**Stored items from a collection**
/-! ## NOP and data transfer -/

/-- 40_nop_data_transfer.md R200 to R203: NOP and the forms of MOV. -/
def Obligations.NopAndMovResults : Prop :=
  (∀ s : State, ∃ t, exec .nop s = .next t ∧ KeepsAllBut [] [] s t ∧ t.flags = s.flags ∧ t.sp = s.sp ∧
    Advances .nop s t) ∧
  (∀ (dst r : Reg) (s : State), ∃ t, exec (.mov dst r) s = .next t ∧ t.reg dst = s.reg r ∧ KeepsAllBut [dst] [] s t ∧
    t.flags = s.flags ∧ t.sp = s.sp ∧ Advances (.mov dst r) s t) ∧
  (∀ (dst : Reg) (s : State), ∃ t, exec (.movFromM dst) s = .next t ∧ t.reg dst = s.readByte s.regs.hl ∧
    KeepsAllBut [dst] [] s t ∧ t.flags = s.flags ∧ t.sp = s.sp ∧ Advances (.movFromM dst) s t) ∧
  (∀ (r : Reg) (s : State), ∃ t, exec (.movToM r) s = .next t ∧ t.readByte s.regs.hl = s.reg r ∧
    KeepsAllBut [] [s.regs.hl] s t ∧ t.flags = s.flags ∧ t.sp = s.sp ∧ Advances (.movToM r) s t)

/-- 40_nop_data_transfer.md R204 to R206: MVI and LXI; reading the pair back gives the word loaded. -/
def Obligations.ImmediateLoadResults : Prop :=
  (∀ (dst : Reg) (v : Byte) (s : State), ∃ t, exec (.mvi dst v) s = .next t ∧ t.reg dst = v ∧ KeepsAllBut [dst] [] s t ∧
    t.flags = s.flags ∧ t.sp = s.sp ∧ Advances (.mvi dst v) s t) ∧
  (∀ (v : Byte) (s : State), ∃ t, exec (.mviM v) s = .next t ∧ t.readByte s.regs.hl = v ∧
    KeepsAllBut [] [s.regs.hl] s t ∧ t.flags = s.flags ∧ t.sp = s.sp ∧ Advances (.mviM v) s t) ∧
  (∀ (p : Pair) (v : Word) (s : State), ∃ t, exec (.lxi p v) s = .next t ∧ t.pairVal p = v ∧
    KeepsAllBut (pairRegs p) [] s t ∧ t.flags = s.flags ∧ (p ≠ .sp → t.sp = s.sp) ∧ Advances (.lxi p v) s t)

/-- 40_nop_data_transfer.md R207, R208, R211, R212: LDA, STA, LDAX, STAX. -/
def Obligations.AccumulatorLoadAndStoreResults : Prop :=
  (∀ (w : Word) (s : State), ∃ t, exec (.lda w) s = .next t ∧ t.regs.a = s.readByte w ∧ KeepsAllBut [.a] [] s t ∧
    t.flags = s.flags ∧ t.sp = s.sp ∧ Advances (.lda w) s t) ∧
  (∀ (p : AddrPair) (s : State), ∃ t, exec (.ldax p) s = .next t ∧ t.regs.a = s.readByte (s.regs.addrPair p) ∧
    KeepsAllBut [.a] [] s t ∧ t.flags = s.flags ∧ t.sp = s.sp ∧ Advances (.ldax p) s t) ∧
  (∀ (w : Word) (s : State), ∃ t, exec (.sta w) s = .next t ∧ t.readByte w = s.regs.a ∧ KeepsAllBut [] [w] s t ∧
    t.flags = s.flags ∧ t.sp = s.sp ∧ Advances (.sta w) s t) ∧
  (∀ (p : AddrPair) (s : State), ∃ t, exec (.stax p) s = .next t ∧ t.readByte (s.regs.addrPair p) = s.regs.a ∧
    KeepsAllBut [] [s.regs.addrPair p] s t ∧ t.flags = s.flags ∧ t.sp = s.sp ∧ Advances (.stax p) s t)

/-- 40_nop_data_transfer.md R209, R210: LHLD and SHLD when the second byte has an address, and the fault at 0xFFFF under
`DATA_ADDR_POLICY = Fault`. The policy, with the fault and the wrap, is the spec's own decision D9. -/
def Obligations.HlLoadAndStoreResults : Prop :=
  (∀ (w next : Word) (s : State), dataAddr s.cfg w 1 = .ok next → ∃ t, exec (.lhld w) s = .next t ∧
    t.regs.l = s.readByte w ∧ t.regs.h = s.readByte next ∧ next = w + 1 ∧ KeepsAllBut [.h, .l] [] s t ∧
    t.flags = s.flags ∧ t.sp = s.sp ∧ Advances (.lhld w) s t) ∧
  (∀ (w next : Word) (s : State), dataAddr s.cfg w 1 = .ok next → ∃ t, exec (.shld w) s = .next t ∧
    t.readByte w = s.regs.l ∧ t.readByte next = s.regs.h ∧ next = w + 1 ∧ KeepsAllBut [] [w, next] s t ∧
    t.flags = s.flags ∧ t.sp = s.sp ∧ Advances (.shld w) s t) ∧
  (∀ (w : Word) (s : State), (∃ next, dataAddr s.cfg w 1 = .ok next) ↔ (w ≠ 0xFFFF ∨ s.cfg.dataAddrPolicy = .wrap)) ∧
  (∀ s : State, s.cfg.dataAddrPolicy = .fault →
    exec (.lhld 0xFFFF) s = .fault (.addressOutOfRange 0x10000 s.pc) ∧
    exec (.shld 0xFFFF) s = .fault (.addressOutOfRange 0x10000 s.pc))

/-! ## Register pairs -/

/-- 41_register_pair_arith.md R230, R231: INX and DCX. -/
def Obligations.InxAndDcxResults : Prop :=
  ∀ (p : Pair) (s : State),
    (∃ t, exec (.inx p) s = .next t ∧ (t.pairVal p).toNat = ((s.pairVal p).toNat + 1) % 65536 ∧
      KeepsAllBut (pairRegs p) [] s t ∧ t.flags = s.flags ∧ (p ≠ .sp → t.sp = s.sp) ∧ Advances (.inx p) s t) ∧
    (∃ t, exec (.dcx p) s = .next t ∧ (t.pairVal p).toNat = ((s.pairVal p).toNat + 65535) % 65536 ∧
      KeepsAllBut (pairRegs p) [] s t ∧ t.flags = s.flags ∧ (p ≠ .sp → t.sp = s.sp) ∧ Advances (.dcx p) s t)

/-- 41_register_pair_arith.md R232, 10_state.md R62: DAD writes HL and CY alone. That CY is cleared without overflow
is the spec's own decision D8. -/
def Obligations.DadResult : Prop :=
  ∀ (p : Pair) (s : State), ∃ t, exec (.dad p) s = .next t ∧
    t.regs.hl.toNat = (s.regs.hl.toNat + (s.pairVal p).toNat) % 65536 ∧
    t.flags = { s.flags with cy := decide (0xFFFF < s.regs.hl.toNat + (s.pairVal p).toNat) } ∧
    KeepsAllBut [.h, .l] [] s t ∧ t.sp = s.sp ∧ Advances (.dad p) s t

/-! ## Increment and decrement -/

/-- 42_inr_dcr.md R240, R241, 10_state.md R60: INR; CY stays. AC is the spec's own derivation in R60. -/
def Obligations.InrResults : Prop :=
  (∀ (r : Reg) (s : State), ∃ t, exec (.inr r) s = .next t ∧ (t.reg r).toNat = ((s.reg r).toNat + 1) % 256 ∧
    FlagsSZP (t.reg r) t.flags ∧ t.flags.ac = decide ((s.reg r).toNat % 16 = 15) ∧ t.flags.cy = s.flags.cy ∧
    KeepsAllBut [r] [] s t ∧ t.sp = s.sp ∧ Advances (.inr r) s t) ∧
  (∀ s : State, ∃ t, exec .inrM s = .next t ∧
    (t.readByte s.regs.hl).toNat = ((s.readByte s.regs.hl).toNat + 1) % 256 ∧
    FlagsSZP (t.readByte s.regs.hl) t.flags ∧ t.flags.ac = decide ((s.readByte s.regs.hl).toNat % 16 = 15) ∧
    t.flags.cy = s.flags.cy ∧ KeepsAllBut [] [s.regs.hl] s t ∧ t.sp = s.sp ∧ Advances .inrM s t)

/-- 42_inr_dcr.md R242, R243, 10_state.md R61: DCR; an operand of 0x00 sets CY and AC, any other leaves CY and clears
AC exactly when the result's low nibble is 0xF. AC outside the 0x00 case is the spec's own decision D6. -/
def Obligations.DcrResults : Prop :=
  (∀ (r : Reg) (s : State), ∃ t, exec (.dcr r) s = .next t ∧ (t.reg r).toNat = ((s.reg r).toNat + 255) % 256 ∧
    FlagsSZP (t.reg r) t.flags ∧
    (s.reg r = 0x00 → t.flags.cy = true ∧ t.flags.ac = true) ∧
    (s.reg r ≠ 0x00 → t.flags.cy = s.flags.cy ∧ t.flags.ac = decide ((t.reg r).toNat % 16 ≠ 15)) ∧
    KeepsAllBut [r] [] s t ∧ t.sp = s.sp ∧ Advances (.dcr r) s t) ∧
  (∀ s : State, ∃ t, exec .dcrM s = .next t ∧
    (t.readByte s.regs.hl).toNat = ((s.readByte s.regs.hl).toNat + 255) % 256 ∧
    FlagsSZP (t.readByte s.regs.hl) t.flags ∧
    (s.readByte s.regs.hl = 0x00 → t.flags.cy = true ∧ t.flags.ac = true) ∧
    (s.readByte s.regs.hl ≠ 0x00 →
      t.flags.cy = s.flags.cy ∧ t.flags.ac = decide ((t.readByte s.regs.hl).toNat % 16 ≠ 15)) ∧
    KeepsAllBut [] [s.regs.hl] s t ∧ t.sp = s.sp ∧ Advances .dcrM s t)

/-! ## The ALU group -/

/-- 43_arithmetic.md R250 to R255, 10_state.md R54: ADD, ADC, ADI and ACI, for every source operand. AC is the spec's
own derivation in R54. -/
def Obligations.AddAndAdcResults : Prop :=
  ∀ (x : Src) (s : State),
    (∃ t, exec (.alu .add x) s = .next t ∧ IsSum s.regs.a (s.src x) false t.regs.a t.flags ∧
      KeepsAllBut [.a] [] s t ∧ t.sp = s.sp ∧ Advances (.alu .add x) s t) ∧
    (∃ t, exec (.alu .adc x) s = .next t ∧ IsSum s.regs.a (s.src x) s.flags.cy t.regs.a t.flags ∧
      KeepsAllBut [.a] [] s t ∧ t.sp = s.sp ∧ Advances (.alu .adc x) s t)

/-- 43_arithmetic.md R256 to R261, 10_state.md R55: SUB, SBB, SUI and SBI, for every source operand. AC is the spec's
own decision D4. -/
def Obligations.SubAndSbbResults : Prop :=
  ∀ (x : Src) (s : State),
    (∃ t, exec (.alu .sub x) s = .next t ∧ IsDifference s.regs.a (s.src x) false t.regs.a t.flags ∧
      KeepsAllBut [.a] [] s t ∧ t.sp = s.sp ∧ Advances (.alu .sub x) s t) ∧
    (∃ t, exec (.alu .sbb x) s = .next t ∧ IsDifference s.regs.a (s.src x) s.flags.cy t.regs.a t.flags ∧
      KeepsAllBut [.a] [] s t ∧ t.sp = s.sp ∧ Advances (.alu .sbb x) s t)

/-- 44_logic_compare.md R280 to R288, 10_state.md R56 to R58: ANA, XRA, ORA and their immediates, for every source
operand. AC is the spec's own decision D5. -/
def Obligations.LogicResults : Prop :=
  ∀ (x : Src) (s : State),
    (∃ t, exec (.alu .ana x) s = .next t ∧ t.regs.a = s.regs.a &&& s.src x ∧ FlagsSZP t.regs.a t.flags ∧
      t.flags.cy = false ∧ t.flags.ac = (s.regs.a.getLsbD 3 || (s.src x).getLsbD 3) ∧
      KeepsAllBut [.a] [] s t ∧ t.sp = s.sp ∧ Advances (.alu .ana x) s t) ∧
    (∃ t, exec (.alu .xra x) s = .next t ∧ t.regs.a = s.regs.a ^^^ s.src x ∧ FlagsSZP t.regs.a t.flags ∧
      t.flags.cy = false ∧ t.flags.ac = false ∧
      KeepsAllBut [.a] [] s t ∧ t.sp = s.sp ∧ Advances (.alu .xra x) s t) ∧
    (∃ t, exec (.alu .ora x) s = .next t ∧ t.regs.a = s.regs.a ||| s.src x ∧ FlagsSZP t.regs.a t.flags ∧
      t.flags.cy = false ∧ t.flags.ac = false ∧
      KeepsAllBut [.a] [] s t ∧ t.sp = s.sp ∧ Advances (.alu .ora x) s t)

/-- 44_logic_compare.md R289 to R291, 10_state.md R59: CMP and CPI set the flags of A - operand and keep A; Z is set
exactly when they are equal and CY exactly when A is below. AC is the spec's own decision D4. -/
def Obligations.CompareResults : Prop :=
  ∀ (x : Src) (s : State), ∃ t, exec (.alu .cmp x) s = .next t ∧
    (∃ r, IsDifference s.regs.a (s.src x) false r t.flags) ∧
    (t.flags.z = true ↔ s.regs.a = s.src x) ∧ (t.flags.cy = true ↔ s.regs.a.toNat < (s.src x).toNat) ∧
    KeepsAllBut [] [] s t ∧ t.sp = s.sp ∧ Advances (.alu .cmp x) s t

/-! ## Rotate, carry, decimal adjust -/

/-- 45_rotate_carry_daa.md R300 to R303: the four rotates write A and CY alone. -/
def Obligations.RotateResults : Prop :=
  ∀ s : State,
    (∃ t, exec .rlc s = .next t ∧ t.regs.a.toNat = (s.regs.a.toNat * 2 + s.regs.a.toNat / 128) % 256 ∧
      t.flags = { s.flags with cy := decide (128 ≤ s.regs.a.toNat) } ∧
      KeepsAllBut [.a] [] s t ∧ t.sp = s.sp ∧ Advances .rlc s t) ∧
    (∃ t, exec .rrc s = .next t ∧ t.regs.a.toNat = s.regs.a.toNat / 2 + s.regs.a.toNat % 2 * 128 ∧
      t.flags = { s.flags with cy := decide (s.regs.a.toNat % 2 = 1) } ∧
      KeepsAllBut [.a] [] s t ∧ t.sp = s.sp ∧ Advances .rrc s t) ∧
    (∃ t, exec .ral s = .next t ∧ t.regs.a.toNat = (s.regs.a.toNat * 2 + s.flags.cy.toNat) % 256 ∧
      t.flags = { s.flags with cy := decide (128 ≤ s.regs.a.toNat) } ∧
      KeepsAllBut [.a] [] s t ∧ t.sp = s.sp ∧ Advances .ral s t) ∧
    (∃ t, exec .rar s = .next t ∧ t.regs.a.toNat = s.regs.a.toNat / 2 + s.flags.cy.toNat * 128 ∧
      t.flags = { s.flags with cy := decide (s.regs.a.toNat % 2 = 1) } ∧
      KeepsAllBut [.a] [] s t ∧ t.sp = s.sp ∧ Advances .rar s t)
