-- ==== Sys2Proof/Laws/PerInstr.lean ====
section
/-! SUPPORT. The family OpcodeSelects: whatever bytes follow it, an instruction's opcode byte selects an instruction with
that opcode byte (30_encoding.md R134: a decoder knows what follows from the opcode byte alone).  One lemma per
constructor of Instr. -/

namespace Sys2Proof.Laws.OpcodeSelects

/-- The opcode byte of i, with any two bytes after it, decodes to an instruction with the same opcode byte. -/
def Statement (i : Instr) : Prop := ∀ b1 b2 : Byte, (decodeBytes i.opcode b1 b2).opcode = i.opcode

**What you should do**
Show every line in the entries above that contains the string "source".

**Finished task**
/-- 43_arithmetic.md R250 to R255, 10_state.md R54: ADD, ADC, ADI and ACI, for every source operand. AC is the spec's
/-- 43_arithmetic.md R256 to R261, 10_state.md R55: SUB, SBB, SUI and SBI, for every source operand. AC is the spec's
/-- 44_logic_compare.md R280 to R288, 10_state.md R56 to R58: ANA, XRA, ORA and their immediates, for every source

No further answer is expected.